Nigerian-American Teju Cole’s Haiku-Like Tweets Hint at the Immorality of Drone Murder — but Only to Those Who Still Have Functioning Souls
© 2013 Peter Free
11 March 2013
Climbing out of evil’s hole is difficult — when we don’t care enough even to recognize that we have fallen
Under those circumstances, the morally obtuse are sometimes aided by reminders from someone who still sees.
To wit, Teju Cole and his gift for tersely moral language:
Seven short stories about drones.
1. Mrs Dalloway said she would buy the flowers herself. Pity. A signature strike leveled the florist's.
2. Call me Ishmael. I was a young man of military age. I was immolated at my wedding. My parents are inconsolable.
3. Stately, plump Buck Mulligan came from the stairhead, bearing a bowl of lather. A bomb whistled in. Blood on the walls. Fire from heaven.
4. I am an invisible man. My name is unknown. My loves are a mystery. But an unmanned aerial vehicle from a secret location has come for me.
5. Someone must have slandered Josef K., for one morning, without having done anything truly wrong, he was killed by a Predator drone.
6. Okonkwo was well known throughout the nine villages and even beyond. His torso was found, not his head.
7. Mother died today. The program saves American lives.
© 2013 Teju Cole via Sarah Zhang, Teju Cole on the "Empathy Gap" and Tweeting Drone Strikes, Mother Jones (06 March 2013)
The American public’s acceptance of drone murder as a legitimate expression of our values — exposes how illusory our talk about freedom and human rights really is
It should not take a language genius like Cole to point out that ordinary empathy would prohibit the circumvention of due process in the killing of anyone in something so abstract as a metaphorical "War on Terror," especially innocents.
Yet somehow, the American public breezily accepts drone murder as a legitimate expression of America’s loudly professed (i) democratic, (ii) rule of law, and (iii) allegedly predominantly “Christian” values.
In regard to the last, one has to:
(a) wonder what these people actually do in church
and
(b) question the moral authority of those who spiritually guide them.

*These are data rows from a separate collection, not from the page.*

/-- A state with legal values; the last offset; reserved entries of the reference build at the edges. -/
theorem witness_ReservedBitsReadZero :
    State.reset.ValuesLegal ∧ 0x3FFC % 4 = 0 ∧ 0x3FFC < 0x4000
      ∧ (State.reset.build.nMax ≤ 4 ∧ State.reset.build.nMax ≤ 7)
      ∧ (State.reset.build.textMax + 3) / 4 ≤ 0x40 ∧ (State.reset.build.textMax + 4) / 4 ≤ 0x41 ∧ 0x41 < 0x400 := by
  decide

theorem witness_ReadsChangeNoRegister : 0x3FFC % 4 = 0 ∧ 0x3FFC < 0x4000 ∧ State.reset.busy = false := by decide

/-- A host about to make an access of two bytes at the last offset, and one about to write the last word. -/
theorem witness_BadAccessStopsTheHostAlone :
    State.reset.rst = false ∧ State.reset.host.halted = none ∧ 0x3FFF < 0x4000
      ∧ ({ State.reset with host := ⟨[.read 2 (.lit ((0x3FFF : Nat) : Int)) 0], 0, [], none⟩ } : State).host.program[0]?
          = some (.read 2 (.lit ((0x3FFF : Nat) : Int)) 0)
      ∧ 0x3FFC % 4 = 0
      ∧ ({ State.reset with
            host := ⟨[.write 4 (.lit ((0x3FFC : Nat) : Int)) (.lit ((0xFFFFFFFF#32).toNat : Int))], 0, [], none⟩ } :
          State).host.program[0]?
        = some (.write 4 (.lit ((0x3FFC : Nat) : Int)) (.lit ((0xFFFFFFFF#32).toNat : Int))) := by
  refine ⟨rfl, rfl, by decide, rfl, by decide, rfl⟩

/-- A completion with IE = 1; an idle core; a last aligned offset, and a dropped CMD write. -/
theorem witness_InterruptFollowsDoneAndEnable :
    (∃ t, coreStep ({ State.reset with ie := true }.issue 0) = .next t) ∧ State.reset.busy = false
      ∧ 0x3FFC % 4 = 0 ∧ 0x3FFC < 0x4000 ∧ (State.reset.issue 0).busy = true :=
  ⟨exists_core (by decide +kernel), by decide, by decide, by decide, by decide⟩

theorem exists_step {s : State} (p : State → Bool) (h : nextIs (step s) p = true) :
    ∃ t, step s = .next t ∧ p t = true := next_of_nextIs h

theorem witness_StepKeepsTheInvariant : State.reset.Inv ∧ ∃ t, step State.reset = .next t :=
  ⟨by unfold State.Inv; decide, State.reset, rfl⟩

theorem witness_KeySquareNeverChanges : ∃ t, step { State.reset with turns := [.rstAssert] } = .next t := ⟨_, rfl⟩

/-- A command in progress, and a host about to clear DONE. -/
def clearing : State := (State.reset.withProgram [wrOp 0x00C 2]).issue 0

/-- A completion by itself; and one in the same bus cycle as a host's clearing write. -/
theorem witness_DoneIsSetByCompletionsAlone :
    (∃ t, step (State.reset.issue 0) = .next t ∧ (State.reset.issue 0).done = false ∧ t.done = true)
      ∧ (∃ t, coreStep (State.reset.issue 0) = .next t)
      ∧ clearing.busy = true ∧ clearing.rst = false ∧ clearing.host.halted = none
      ∧ clearing.host.program[clearing.host.position]? = some (.write 4 (.lit 0x00C) (.lit ((2#32).toNat : Int)))
      ∧ ∃ t, takeTurn .sameCycle clearing = .next t ∧ t.done = true :=
  ⟨let ⟨t, h, hd⟩ := exists_step (s := State.reset.issue 0) (fun t => t.done) (by decide +kernel); ⟨t, h, rfl, hd⟩,
    exists_core (by decide +kernel), rfl, rfl, rfl, rfl,
    next_of_nextIs (p := fun t => t.done) (by decide +kernel)⟩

Unlike murders by Islamic terrorist groups — America’s Drone Death program is sanctioned and carried out by America’s commanders in chief
If the hypocrisy underlying America’s War on Terror eludes us under these circumstances, we are moral idiots, indeed.
Our stony hypocrisy adds fuel to anti-American fires.
The moral? — Instead of pointing fingers at others, we would be better served to look at ourselves
Teju Cole’s micro vignettes light the way.